**What you are asked to do**
I'd like every line in the following listing that holds "SUPPORT" copied.

——————————

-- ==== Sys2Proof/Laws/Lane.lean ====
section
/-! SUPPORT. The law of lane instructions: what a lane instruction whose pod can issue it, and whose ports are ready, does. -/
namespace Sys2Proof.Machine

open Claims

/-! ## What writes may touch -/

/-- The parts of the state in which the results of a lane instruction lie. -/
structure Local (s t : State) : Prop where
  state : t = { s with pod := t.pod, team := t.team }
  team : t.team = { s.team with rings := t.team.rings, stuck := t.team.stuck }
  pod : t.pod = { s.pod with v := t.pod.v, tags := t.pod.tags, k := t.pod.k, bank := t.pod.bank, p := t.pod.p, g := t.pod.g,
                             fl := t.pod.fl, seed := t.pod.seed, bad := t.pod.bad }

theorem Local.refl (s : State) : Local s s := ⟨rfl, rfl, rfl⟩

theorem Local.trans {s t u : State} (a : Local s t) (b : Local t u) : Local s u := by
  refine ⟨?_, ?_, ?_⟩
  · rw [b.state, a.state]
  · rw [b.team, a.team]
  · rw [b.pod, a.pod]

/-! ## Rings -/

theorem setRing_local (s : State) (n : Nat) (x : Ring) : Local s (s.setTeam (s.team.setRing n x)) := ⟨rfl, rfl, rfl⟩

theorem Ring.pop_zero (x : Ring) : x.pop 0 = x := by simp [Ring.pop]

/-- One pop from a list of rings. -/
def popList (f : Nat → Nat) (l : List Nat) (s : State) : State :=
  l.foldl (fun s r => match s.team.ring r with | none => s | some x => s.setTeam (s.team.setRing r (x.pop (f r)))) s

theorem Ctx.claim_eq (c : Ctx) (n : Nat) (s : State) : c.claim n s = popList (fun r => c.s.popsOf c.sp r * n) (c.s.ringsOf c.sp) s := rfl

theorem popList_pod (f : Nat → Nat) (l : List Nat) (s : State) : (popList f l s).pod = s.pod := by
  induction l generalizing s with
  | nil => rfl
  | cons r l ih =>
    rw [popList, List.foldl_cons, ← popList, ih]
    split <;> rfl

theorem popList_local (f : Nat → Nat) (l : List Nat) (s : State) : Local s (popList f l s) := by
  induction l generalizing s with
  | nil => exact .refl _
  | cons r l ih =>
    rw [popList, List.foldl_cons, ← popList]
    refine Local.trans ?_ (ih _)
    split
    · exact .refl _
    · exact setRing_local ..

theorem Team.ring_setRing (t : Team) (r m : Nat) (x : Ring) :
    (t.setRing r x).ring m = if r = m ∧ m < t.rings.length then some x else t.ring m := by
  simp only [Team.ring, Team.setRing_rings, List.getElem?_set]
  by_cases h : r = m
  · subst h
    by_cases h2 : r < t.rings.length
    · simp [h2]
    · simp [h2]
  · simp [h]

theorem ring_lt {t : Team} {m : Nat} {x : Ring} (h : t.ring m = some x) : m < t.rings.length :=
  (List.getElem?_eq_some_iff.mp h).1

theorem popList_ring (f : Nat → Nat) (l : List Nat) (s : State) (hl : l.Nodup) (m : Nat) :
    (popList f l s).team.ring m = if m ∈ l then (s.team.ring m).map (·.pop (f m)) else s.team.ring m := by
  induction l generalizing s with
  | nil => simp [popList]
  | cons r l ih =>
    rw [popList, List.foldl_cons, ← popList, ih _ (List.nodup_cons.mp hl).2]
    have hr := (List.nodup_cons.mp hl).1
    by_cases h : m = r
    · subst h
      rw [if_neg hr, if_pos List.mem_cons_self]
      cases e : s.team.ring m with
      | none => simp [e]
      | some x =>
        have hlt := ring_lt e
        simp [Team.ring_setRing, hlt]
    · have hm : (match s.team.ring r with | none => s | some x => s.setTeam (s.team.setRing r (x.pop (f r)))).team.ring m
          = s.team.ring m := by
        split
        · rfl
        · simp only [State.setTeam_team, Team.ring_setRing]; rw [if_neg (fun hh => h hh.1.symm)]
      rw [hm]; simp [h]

——————————

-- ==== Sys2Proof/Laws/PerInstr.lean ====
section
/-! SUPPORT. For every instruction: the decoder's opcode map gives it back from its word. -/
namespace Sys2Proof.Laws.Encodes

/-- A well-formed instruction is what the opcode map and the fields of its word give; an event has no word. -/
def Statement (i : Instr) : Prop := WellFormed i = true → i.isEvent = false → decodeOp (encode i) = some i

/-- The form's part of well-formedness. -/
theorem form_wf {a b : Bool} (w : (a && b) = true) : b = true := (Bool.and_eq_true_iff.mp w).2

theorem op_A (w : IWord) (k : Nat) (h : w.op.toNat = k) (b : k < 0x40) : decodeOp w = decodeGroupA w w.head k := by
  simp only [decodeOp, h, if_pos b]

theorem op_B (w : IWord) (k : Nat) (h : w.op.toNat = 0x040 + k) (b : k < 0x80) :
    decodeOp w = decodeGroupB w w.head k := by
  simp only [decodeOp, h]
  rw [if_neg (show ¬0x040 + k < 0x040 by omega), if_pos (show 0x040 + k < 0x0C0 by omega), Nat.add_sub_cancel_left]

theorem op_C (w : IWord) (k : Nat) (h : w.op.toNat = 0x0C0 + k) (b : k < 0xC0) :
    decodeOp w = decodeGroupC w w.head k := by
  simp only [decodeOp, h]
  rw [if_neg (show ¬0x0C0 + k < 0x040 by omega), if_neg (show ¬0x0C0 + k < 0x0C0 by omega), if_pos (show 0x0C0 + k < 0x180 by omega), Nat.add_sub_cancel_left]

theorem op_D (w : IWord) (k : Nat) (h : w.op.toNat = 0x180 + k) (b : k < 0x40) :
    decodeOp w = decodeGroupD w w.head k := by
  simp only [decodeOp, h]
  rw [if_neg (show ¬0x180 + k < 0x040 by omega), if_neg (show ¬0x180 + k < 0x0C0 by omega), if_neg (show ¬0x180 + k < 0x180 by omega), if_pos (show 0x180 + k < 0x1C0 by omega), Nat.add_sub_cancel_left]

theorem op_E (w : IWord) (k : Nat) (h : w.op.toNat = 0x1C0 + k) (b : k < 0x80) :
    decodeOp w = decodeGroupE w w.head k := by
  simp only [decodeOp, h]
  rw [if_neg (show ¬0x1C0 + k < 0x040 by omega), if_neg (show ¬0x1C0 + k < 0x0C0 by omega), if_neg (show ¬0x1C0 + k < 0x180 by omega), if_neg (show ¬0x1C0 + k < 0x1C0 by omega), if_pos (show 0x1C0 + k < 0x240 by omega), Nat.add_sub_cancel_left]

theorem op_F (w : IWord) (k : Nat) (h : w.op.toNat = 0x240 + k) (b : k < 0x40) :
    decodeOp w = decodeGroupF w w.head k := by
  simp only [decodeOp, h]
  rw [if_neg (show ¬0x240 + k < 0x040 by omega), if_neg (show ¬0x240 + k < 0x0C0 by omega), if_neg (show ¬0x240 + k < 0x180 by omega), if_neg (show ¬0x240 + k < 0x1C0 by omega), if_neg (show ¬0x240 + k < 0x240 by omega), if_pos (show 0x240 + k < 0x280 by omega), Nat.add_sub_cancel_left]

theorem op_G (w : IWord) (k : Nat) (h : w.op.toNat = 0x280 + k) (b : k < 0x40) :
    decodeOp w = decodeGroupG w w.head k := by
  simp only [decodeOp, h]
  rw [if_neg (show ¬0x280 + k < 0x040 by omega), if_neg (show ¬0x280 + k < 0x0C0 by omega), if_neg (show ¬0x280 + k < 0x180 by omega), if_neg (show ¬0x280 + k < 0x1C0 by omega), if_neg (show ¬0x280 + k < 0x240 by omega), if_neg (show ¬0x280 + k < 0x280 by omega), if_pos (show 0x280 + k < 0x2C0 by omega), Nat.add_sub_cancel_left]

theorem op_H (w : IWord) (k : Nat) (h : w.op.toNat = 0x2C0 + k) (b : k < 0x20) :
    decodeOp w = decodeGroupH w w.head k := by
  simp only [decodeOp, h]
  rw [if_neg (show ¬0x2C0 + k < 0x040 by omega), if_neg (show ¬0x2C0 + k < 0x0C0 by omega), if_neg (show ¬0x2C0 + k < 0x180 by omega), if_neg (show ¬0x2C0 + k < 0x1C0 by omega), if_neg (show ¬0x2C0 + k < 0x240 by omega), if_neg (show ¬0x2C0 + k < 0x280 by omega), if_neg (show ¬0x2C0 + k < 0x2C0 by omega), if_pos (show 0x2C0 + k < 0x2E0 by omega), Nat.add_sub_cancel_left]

——————————

**Problem solution**
/-! SUPPORT. The law of lane instructions: what a lane instruction whose pod can issue it, and whose ports are ready, does. -/
/-! SUPPORT. For every instruction: the decoder's opcode map gives it back from its word. -/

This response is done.